Toplumun, cemaatin olduğu yerde bir yönetimin, otoritenin ve kuralların olması gerektiğini hatırlatarak konuşmasına başlayan Sarmış, Medine'de toplum olan Müslümanların Medine Vesikası ile aralarında kuralların belirlendiğini ve tarih boyunca da bu vesikanın ilk anayasa olarak kabul edildiğini söyledi.
Vahyin kontrolünde ve Hz. Peygamberin liderliğinde yönetilen Müslümanlar, Hz.

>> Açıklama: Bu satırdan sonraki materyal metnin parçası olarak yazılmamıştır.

theorem witness_refused_and_keeper_accesses :
    (let s := core0 (engine 0 1) {}
     Starts { both := true, fetch := true } s (.fetch 0) (word 1 0) ((word 1 0).z 40 32) ∧
       Starts { fetch := true } s (.fetch 0) (word 1 0) ((word 1 0).z 40 32) ∧ s.coreServed 1 1 = false ∧ s.coreServed 1 8 = false ∧
       (s.eng (.fetch 0)).loaded = none) ∧
    (let s := keeper0 (engine 0 0x04000000)
     Starts { both := true, fetch := true, keeper := true } s (.keeper 0) (word 0 0) ((word 0 0).z 40 32) ∧
       s.storeOk (mmAddr (s.eng (.keeper 0)) (word 0 0)) 1 = true ∧ s.opens (mmAddr (s.eng (.keeper 0)) (word 0 0)) = true ∧
       s.portFree (mmAddr (s.eng (.keeper 0)) (word 0 0)) = true ∧ s.flips = [] ∧ s.poison = []) ∧
    (let s := keeper0 (engine 0 0x0F00000014)
     Starts { both := true, fetch := true, keeper := true } s (.keeper 0) (word 0 0) ((word 0 0).z 40 32) ∧
       ctrlBase ≤ mmAddr (s.eng (.keeper 0)) (word 0 0) ∧ regServed (mmAddr (s.eng (.keeper 0)) (word 0 0) - ctrlBase) = true ∧
       (s.regRead (mmAddr (s.eng (.keeper 0)) (word 0 0) - ctrlBase)).1 = some 0) ∧
    (let s := ((keeper0 (engine 0 0x0100000000)).setFld F.HYP_CFG_CAP 1).setFld F.HYP_STATUS_READY 1
     Starts { both := true, fetch := true, keeper := true } s (.keeper 0) (word 0 0) ((word 0 0).z 40 32) ∧ s.inHyper 0x0100000000 4 = true) ∧
    (let s := keeper0 (engine 0 0x020FFFFFFC)
     Starts { both := true, fetch := true, keeper := true } s (.keeper 0) (word 0 0) ((word 0 0).z 40 32) ∧
       mmAddr (s.eng (.keeper 0)) (word 0 0) % 4 = 0 ∧ flashBase ≤ mmAddr (s.eng (.keeper 0)) (word 0 0) ∧
       mmAddr (s.eng (.keeper 0)) (word 0 0) < flashBase + 0x10000000) := by unfold Starts; decide +kernel

theorem witness_control_flow :
    let s := core0 (engine 3 0) {}
    Starts anyEngine s (.fetch 0) (word 0 8191) ((word 0 8191).z 49 13) ∧
    (let b := word 0 (1 * 2 ^ 43 + 5 * 2 ^ 30)
     Starts anyEngine s (.fetch 0) b (b.z 29 16) ∧ loopIllegal (s.eng (.fetch 0)) 0 b = false ∧
       (s.eng (.fetch 0)).rs (b.f 47 43) + BitVec.ofNat 32 (b.f 15 0) ≠ 0) ∧
    (let b := word 0 (5 * 2 ^ 30)
     Starts anyEngine s (.fetch 0) b (b.z 29 16) ∧ loopIllegal (s.eng (.fetch 0)) 0 b = false ∧
       (s.eng (.fetch 0)).rs (b.f 47 43) + BitVec.ofNat 32 (b.f 15 0) = 0) ∧
    loopIllegal (s.eng (.fetch 0)) (s.eng (.fetch 0)).pc (word 0 0) = true ∧ (s.eng (.fetch 0)).guard { word 0 (5 * 2 ^ 30) with gn := true } = false ∧
    Starts { both := true, keeper := true } s (.fetch 0) (word 0 0) ((word 0 0).z 49 0) ∧ (s.core 0).exec.stopped = false ∧
    (let u := core0 {} { stopped := true }
     Starts { both := true, keeper := true } u (.fetch 0) (word 0 0) ((word 0 0).z 49 0) ∧ (u.core 0).exec.stopped = true) ∧
    Starts { both := true, keeper := true } (keeper0 {}) (.keeper 0) (word 3 0) ((word 3 0).z 49 0) := by unfold Starts; decide +kernel

theorem witness_memory_side_results :
    let s := core0 (engine 3 0x100) {}
    s.msOk 0x100 = true ∧ s.opens 0x100 = true ∧ s.portFree 0x100 = true ∧ s.flips = [] ∧ s.poison = [] ∧
    (let b := word 1 (1 * 2 ^ 33 + 5 * 2 ^ 25)
     Starts fetchKeeper s (.fetch 0) b (b.z 32 28 && decide (b.f 27 25 ≤ 5)) ∧ b.f 24 24 = 0 ∧ msAddr (s.eng (.fetch 0)) b = 0x100) ∧
    (let b := word 1 (1 * 2 ^ 33 + 1 * 2 ^ 24)
     Starts fetchKeeper s (.fetch 0) b (b.z 32 28 && decide (b.f 27 25 ≤ 5)) ∧ b.f 24 24 = 1 ∧
       condHolds (b.f 27 25) (s.rawWord 0x100) ((s.eng (.fetch 0)).rs (b.f 37 33)) = false ∧ s.stores.watches = []) ∧
    Starts fetchKeeper s (.fetch 0) (word 1 0) ((word 1 0).z 32 8) ∧ Starts fetchKeeper s (.fetch 0) (word 1 0) ((word 1 0).z 27 8) := by
  unfold Starts; decide +kernel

Peygamberin vefatı ile eksiklikler olsa da Şura'ya dayalı halifelik ile yönetildiğine değinen Sarmış, yönetimin Muaviye ile babadan oğula geçen saltana dönüştüğünü belirtti.
Saltanat ile beraber vahiy ile çelişen yönetimlerin varlığından bahsederek konuşmasına devam eden Sarmış, sözlerine şöyle devam etti; " Bu süreç de iktidarı meşrulaştırmak için politikalar üretildi ve "Allah'ın Halifesi" kavramı kullanıldı. Oysaki Allah'ın Halifesi yanlış bir kavramdır. Bu kavram Allah'ın sıfatlarıyla çelişir. Allah'ın adına idare ettiğini söyleyen iktidar, kendilerine itaatin Allah itaat olduğunu, itaatsizliğin ise iktidarla beraber Allah'a olduğu söylemini geliştirmişlerdir. Bu yönetim Teokrasidir ve böyle bir yönetim hiçbir zaman İslam ile bağdaşmaz.
Saltanat rejimleri kendi anayasa ve idare hukukunu belirleyememişlerdir. Genelde mezhep imamlarının ve diğer ulemaların görüşlerine göre bir hukuk sistemi kurulmuştur. Daha sonraları bu problem Batıdan ithal edilmiş hukuk sistemi ile çözülmeye çalışılmıştır. Sözde şura ile yönetilen saltanat rejimleri iktidarı meşrulaştıran ulemalardan oluşmuş ve kararlar genelde ya yanlı ya da iktidar tarafından dikkate alınmamıştır.
Allah'ın vahyini karıştırmadan, insan iradesini ön plana alana, halkın kendi seçtiği temsilcileri eliyle yönetilen ve kendi kutsallarını yarattığı yönetim ise demokrasidir. Sabit ölçülerin olmadığı bu yönetimde, güç ve propaganda kimde ise iktidarda ondadır. İnsan iradesi yanlış yapmaya müsait ve verdiği kararlar tartışmalıdır. Günümüzde demokratik yönetimlere bakıldığını da farklılıklar görünmekte ve hatta demokrasi vaadiyle insan kanı akıtılmaktadır.
İslam ise halkın temsilcilerinden oluşmuş Şura'ya dayalı ve sınırların vahiy ile belirlendiği bir yönetim sistemini benimsemektedir. Kararlar halka sorularak temsilcileri vasıtasıyla icra edilir. İktidar halkın her kesimine adaletli olmak zorundadır. İktidarın Hakk'a karşı sorumluluğu olduğu gibi, Halka karşıda sorumluluğu vardır." dedi.
Modern yönetim sistemleri ile İslam'ı kaynaştırma çabası için olanların yanı sıra İslam'ın ahlaki kriterlerini ön plana alan, devlet talebinin olmadığı gibi söylemlerin varlığından bahseden Sarmış, bu anlamda "İslam'ın önüne veya arkasına ne demokrasi, ne teokrasi, ne sosyalizm, ne başka bir yönetim şekli ilave edilmelidir, İslam kendi başına bir yönetim biçimidir" diyerek sözlerini tamamladı.
Program soru-cevap bölümüyle sona erdi.